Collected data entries
>>>
-- ==== Sys2Proof/Certificates/Slice0/Obligations.lean ====
section
/-! DEFINITION. The statements for the provers, and the notions that several of them share. -/

namespace Sys2Proof.Machine

/-- A ring pair that takes doorbells: its function is up, the pair exists, is enabled and not halted (R270, R282, R285). -/
def State.ringReady (s : State) (f : Fn) (r : Nat) : Prop :=
  s.fnUp f = true ∧ r < (s.fn f).rings.length ∧ (s.ring f r).enabled = true ∧ (s.ring f r).halted = false

/-- A ring pair that can be configured: its function is up, the pair exists and is disabled (R270, R293). -/
def State.ringIdle (s : State) (f : Fn) (r : Nat) : Prop :=
  s.fnUp f = true ∧ r < (s.fn f).rings.length ∧ (s.ring f r).enabled = false

/-- The Lodge serves the command that waits on the PF0-to-Lodge channel: it runs, the word is sound, and keys exist (R415, R420). -/
def State.lodgeTakes (s : State) (cmd : Nat) : Prop :=
  s.lodgeUp = true ∧ s.waits 0 cmd = true ∧ s.wordBad 0 = false ∧ s.keyless = false

/-- `t` is what a node reset of a cause makes of `s` (R459, R460): work, clock, fabric and composition in their reset state, with the fuses,
the causes that RESET_STAT keeps and the committed flash map `m`; a page is in T3 if it has a durable copy, else unwritten (R213). -/
def State.resetTo (s t : State) (cause : Nat) (m : List (Lua × MapEnt)) : Prop :=
  t.pwr.cause = cause ∧ t.pwr.pfailSeen = s.pwr.pfailSeen ∧ t.pwr.tripped = s.pwr.tripped ∧ t.works = [] ∧ t.clk = Clock.reset ∧
  t.fab = Fabric.reset ∧ t.comp = Comp.reset ∧ t.lodge.fuses = s.lodge.fuses ∧ t.flash.map = m ∧ t.flash.pool = [] ∧
  (∀ r ∈ t.ranges, ∀ g ∈ r.pages, g.st = .t3 ∧ g.durable = true) ∧ t.pending = s.pending

/-- A fetched work item of an opcode whose turn for admission has come, of a pavilion that the node holds resources for (R276, R286, R297). -/
def State.admitsWork (s : State) (op wid : Nat) (w : Work) : Prop :=
  s.work wid = some w ∧ s.admits = true ∧ w.stage = .fetched ∧ dOp w.desc = op ∧ w.fn.val ≠ 0 ∧ s.composed (pvOf w.fn) = true

/-- The state once `n` bytes of host memory are read for a function (R277); a function that is down reads nothing. -/
def State.readsHost (s : State) (f : Fn) (a n : Nat) : State := { s with out := s.out ++ if s.fnUp f then [.read f a n .snooped] else [] }

/-- The state once the records of a search descriptor are read from host memory (R277, R304). -/
def State.readsRecords (s : State) (w : Work) : State := s.readsHost w.fn (field w.desc 16 8) (dCount w.desc * dQStride w.desc * 64)

/-- The batch that an update descriptor becomes when it is taken (R169, R338). -/
def State.freshBatch (s : State) (w : Work) (del : Bool) (es : List Elem) : Batch :=
  ⟨s.node * 2 ^ 48 + w.ring * 2 ^ 40 + s.upd.nextBatch % 2 ^ 40, w.id, pvOf w.fn, w.ring, field w.desc 8 8, del, es, s.hfn, [], .seqWait, 0,
    [], [], false, 0, 0, [], [], []⟩

/-- The state once the batch is held and its descriptor waits. -/
def State.holds (s : State) (b : Batch) : State := { s with
  upd := { s.upd with batches := s.upd.batches ++ [b], nextBatch := s.upd.nextBatch + 1 }
  works := mapIf (fun x => x.id == b.work) (fun x => { x with stage := .waiting }) s.works }

/-- A batch that is prepared as soon as it is taken: no earlier batch of its ring holds its SEQ, which is the ring's highest so far, and the
pavilion has no other node to tell (R171, R178). -/
def State.preparesNow (s : State) (w : Work) (b : Batch) : Prop :=
  s.composed b.pv = true ∧ seqBusy s w = false ∧ ((s.corpus b.pv).seqTop.lookup b.ring).getD 0 < b.seq ∧
  (∀ x ∈ s.upd.batches, x.id ≠ b.id) ∧ s.ingestPeers b.pv = []

/-- What the query rules say of a record of a search descriptor (R297, R305): none if the query is valid. -/
def State.recordCheck (s : State) (w : Work) (b : Bundle) (bs : List Byte) : Option Status :=
  qCheck (qctx b (s.corpus (pvOf w.fn))) (dQStride w.desc) bs
    (if qLenOk (qctx b (s.corpus (pvOf w.fn))) (dQStride w.desc) (readQRec bs) then (queryVec b (readQRec bs)).1 else [])

/-- A query that is held for a frame that the node does not yet see, past its limit (R176). -/
def State.heldLate (s : State) (q : Query) : Prop :=
  q.stage = .routed ∧ q.toJoin ≠ [] ∧ q.seen s = false ∧ q.arrived + 10 ≤ s.hfn

/-- Admission of queries of a pavilion is open (R38, R41, R194, R196, R372, R391). -/
def State.opensQueries (s : State) (w : Work) : Prop :=
  s.admits = true ∧ s.pvInReset (pvOf w.fn) = false ∧ s.suspended = false ∧
  ((s.corpus (pvOf w.fn)).rstate = .confirmed ∨ ((s.corpus (pvOf w.fn)).rstate = .provisional ∧ w.prov = true))

/-- What the selection unit of a hit's lane holds (R111, R112). -/
def State.laneOf (s : State) (h : Hit) : List SelEnt :=
  ((s.scan.lanes.find? fun l => l.batch == h.batch && l.qid == h.qid && l.die == h.die && l.eng == h.eng).map (·.ents)).getD []

/-- The tile of a hit and the entry at its position, for a query and batch in flight. -/
def State.hitAt (s : State) (h : Hit) (q : Query) (t : ScanTile) (x : Slot) (r : Rec) : Prop :=
  s.query? h.qid = some q ∧ (∃ b, s.sbatch? h.batch = some b ∧ b.tiles[h.tile]? = some t) ∧ t.slots[h.pos]? = some x ∧ x.ent = some r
<<<
About this exercise
Here the output must be the lines above from the line with "limit (R176). -/" to the line with "def State.opensQueries (s", both included, duplicated word for word and nothing else.

Answer area
/-- A query that is held for a frame that the node does not yet see, past its limit (R176). -/
def State.heldLate (s : State) (q : Query) : Prop :=
  q.stage = .routed ∧ q.toJoin ≠ [] ∧ q.seen s = false ∧ q.arrived + 10 ≤ s.hfn

/-- Admission of queries of a pavilion is open (R38, R41, R194, R196, R372, R391). -/
def State.opensQueries (s : State) (w : Work) : Prop :=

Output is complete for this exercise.